Unos tememos a la debilidad y otros —como san Juan de Dios— la meten en su vida como forma de alcanzar la sabiduría y la felicidad: extraño, ¿no? La solución a este enigma es que la debilidad puede ser la gran maestra; no hay que temerla, sino todo lo contrario.
Y es que cualquier debilidad —enfermedad corporal o psicológica— no tiene por qué impedirnos ser felices. Encontraremos demostraciones por todas partes. Si lo comprendemos, dejaremos de lamentarnos y empezaremos a aprovechar nuestra vida.
Por eso la debilidad puede convertirse en la gran maestra, porque nos puede conducir a descubrir una vida nueva mucho más intensa y armónica. Eso sí, si la aceptamos con alegría, nos recogemos con humildad y damos lo mejor de nosotros dentro de nuestras limitaciones.

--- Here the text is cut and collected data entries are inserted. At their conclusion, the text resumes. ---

theorem layAdd_ok_iff {f : Nat} {mk : BitVec 6 → BitVec 6 → BitVec 6 → Instr} {i : Instr} :
    layAdd f mk = .ok i ↔
      ∃ o : BitVec 6 × BitVec 6 × BitVec 6, splitF [6, 6, 6, 22] f = [o.1.toNat, o.2.1.toNat, o.2.2.toNat, 0] ∧
        mk o.1 o.2.1 o.2.2 = i := by
  constructor
  · intro h
    obtain ⟨d, a, b, z, hs⟩ : ∃ d a b z, splitF [6, 6, 6, 22] f = [d, a, b, z] := ⟨_, _, _, _, rfl⟩
    rw [layAdd, hs] at h
    cases z with | succ => cases h | zero =>
    cases h
    exact ⟨(.ofNat 6 d, .ofNat 6 a, .ofNat 6 b), hs.trans (by have hv := fits_of_splitF hs; simp_all [Nat.mod_eq_of_lt]), rfl⟩
  · rintro ⟨o, hs, rfl⟩
    rw [layAdd, hs]
    exact congrArg Except.ok (by simp)

theorem layClz_ok_iff {f : Nat} {mk : BitVec 6 → BitVec 6 → Instr} {i : Instr} :
    layClz f mk = .ok i ↔
      ∃ o : BitVec 6 × BitVec 6, splitF [6, 6, 28] f = [o.1.toNat, o.2.toNat, 0] ∧ mk o.1 o.2 = i := by
  constructor
  · intro h
    obtain ⟨d, a, z, hs⟩ : ∃ d a z, splitF [6, 6, 28] f = [d, a, z] := ⟨_, _, _, rfl⟩
    rw [layClz, hs] at h
    cases z with | succ => cases h | zero =>
    cases h
    exact ⟨(.ofNat 6 d, .ofNat 6 a), hs.trans (by have hv := fits_of_splitF hs; simp_all [Nat.mod_eq_of_lt]), rfl⟩
  · rintro ⟨o, hs, rfl⟩
    rw [layClz, hs]
    exact congrArg Except.ok (by simp)

theorem layAddi_ok_iff {f : Nat} {mk : BitVec 6 → BitVec 6 → BitVec 28 → Instr} {i : Instr} :
    layAddi f mk = .ok i ↔
      ∃ o : BitVec 6 × BitVec 6 × BitVec 28, splitF [6, 6, 28] f = [o.1.toNat, o.2.1.toNat, o.2.2.toNat] ∧
        mk o.1 o.2.1 o.2.2 = i := by
  constructor
  · intro h
    obtain ⟨d, a, imm, hs⟩ : ∃ d a imm, splitF [6, 6, 28] f = [d, a, imm] := ⟨_, _, _, rfl⟩
    rw [layAddi, hs] at h
    cases h
    exact ⟨(.ofNat 6 d, .ofNat 6 a, .ofNat 28 imm),
      hs.trans (by have hv := fits_of_splitF hs; simp_all [Nat.mod_eq_of_lt]), rfl⟩
  · rintro ⟨o, hs, rfl⟩
    rw [layAddi, hs]
    exact congrArg Except.ok (by simp)

theorem layShli_ok_iff {f : Nat} {mk : BitVec 6 → BitVec 6 → BitVec 6 → Instr} {i : Instr} :
    layShli f mk = .ok i ↔
      ∃ o : BitVec 6 × BitVec 6 × BitVec 6, splitF [6, 6, 22, 6] f = [o.1.toNat, o.2.1.toNat, 0, o.2.2.toNat] ∧
        mk o.1 o.2.1 o.2.2 = i := by
  constructor
  · intro h
    obtain ⟨d, a, z, imm, hs⟩ : ∃ d a z imm, splitF [6, 6, 22, 6] f = [d, a, z, imm] := ⟨_, _, _, _, rfl⟩
    rw [layShli, hs] at h
    cases z with | succ => cases h | zero =>
    cases h
    exact ⟨(.ofNat 6 d, .ofNat 6 a, .ofNat 6 imm),
      hs.trans (by have hv := fits_of_splitF hs; simp_all [Nat.mod_eq_of_lt]), rfl⟩
  · rintro ⟨o, hs, rfl⟩
    rw [layShli, hs]
    exact congrArg Except.ok (by simp)

theorem layCmpEq_ok_iff {f : Nat} {mk : BitVec 4 → BitVec 6 → BitVec 6 → BitVec 4 → Instr} {i : Instr} :
    layCmpEq f mk = .ok i ↔
      ∃ o : BitVec 4 × BitVec 6 × BitVec 6 × BitVec 4,
        splitF [2, 4, 6, 6, 4, 18] f = [0, o.1.toNat, o.2.1.toNat, o.2.2.1.toNat, o.2.2.2.toNat, 0] ∧
        mk o.1 o.2.1 o.2.2.1 o.2.2.2 = i := by
  constructor
  · intro h
    obtain ⟨z1, pd, a, b, pn, z2, hs⟩ : ∃ z1 pd a b pn z2, splitF [2, 4, 6, 6, 4, 18] f = [z1, pd, a, b, pn, z2] :=
      ⟨_, _, _, _, _, _, rfl⟩
    rw [layCmpEq, hs] at h
    cases z1 with | succ => cases h | zero =>
    cases z2 with | succ => cases h | zero =>
    cases h
    exact ⟨(.ofNat 4 pd, .ofNat 6 a, .ofNat 6 b, .ofNat 4 pn),
      hs.trans (by have hv := fits_of_splitF hs; simp_all [Nat.mod_eq_of_lt]), rfl⟩
  · rintro ⟨o, hs, rfl⟩
    rw [layCmpEq, hs]
    exact congrArg Except.ok (by simp)

theorem layCmpiEq_ok_iff {f : Nat} {mk : BitVec 4 → BitVec 6 → BitVec 4 → BitVec 24 → Instr} {i : Instr} :
    layCmpiEq f mk = .ok i ↔
      ∃ o : BitVec 4 × BitVec 6 × BitVec 4 × BitVec 24,
        splitF [2, 4, 6, 4, 24] f = [0, o.1.toNat, o.2.1.toNat, o.2.2.1.toNat, o.2.2.2.toNat] ∧
        mk o.1 o.2.1 o.2.2.1 o.2.2.2 = i := by
  constructor
  · intro h
    obtain ⟨z, pd, a, pn, imm, hs⟩ : ∃ z pd a pn imm, splitF [2, 4, 6, 4, 24] f = [z, pd, a, pn, imm] :=
      ⟨_, _, _, _, _, rfl⟩
    rw [layCmpiEq, hs] at h
    cases z with | succ => cases h | zero =>
    cases h
    exact ⟨(.ofNat 4 pd, .ofNat 6 a, .ofNat 4 pn, .ofNat 24 imm),
      hs.trans (by have hv := fits_of_splitF hs; simp_all [Nat.mod_eq_of_lt]), rfl⟩
  · rintro ⟨o, hs, rfl⟩
    rw [layCmpiEq, hs]
    exact congrArg Except.ok (by simp)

Cuando estamos fuertes, tendemos a buscar gratificación en los logros externos. Cuando estamos débiles —y empleamos la debilidad como maestra— tendemos a concentrarnos en el amor y en el disfrute de las cosas pequeñas.
Una de las miles de demostraciones del potencial transformador que tiene la debilidad la encontré en una entrevista publicada en El Periódico de Catalunya. El protagonista, Paolo Badano, es un italiano de 43 años que a los 20 se quedó en silla de ruedas a causa de un accidente de tráfico. La entrevista tenía como motivo que Paolo ha inventado una especie de moto —un segway— que permite una gran movilidad a los discapacitados, pero al margen de su invento, sus ideas acerca de la vida no tienen desperdicio. En la entrevista, Paolo dice:
Cuando nos pasa algo malo, sólo pensamos en lo que nos quitan, en lo que perdemos, pero para mí la discapacidad ha sido una gran maestra, me ha mostrado la importancia de la amistad profunda, la importancia del amor y el valor justo de cada cosa. Es normal que haya gente que, después de un accidente como el mío, no vuelvan a levantar el ánimo, pero no tiene por qué ser así: en mi caso, es todo lo contrario. Hasta el punto de que si pudiese cambiar algo de mi pasado, no cambiaría el día de mi lesión.
En este capítulo hemos aprendido que:
- La mente puede producir toda clase de malestares que parecen físicos.
- El ingrediente fundamental de ese malestar es el miedo.
- Si dejamos de temer, la ansiedad, el dolor, el cansancio psicogénico desaparecen.
- Para superar estas dolencias hay que dejar de evitar.
- Cuando experimentemos ese malestar podemos aceptarlo, recogernos y dar lo máximo de uno, pero sobre todo, no evitar la situación temida.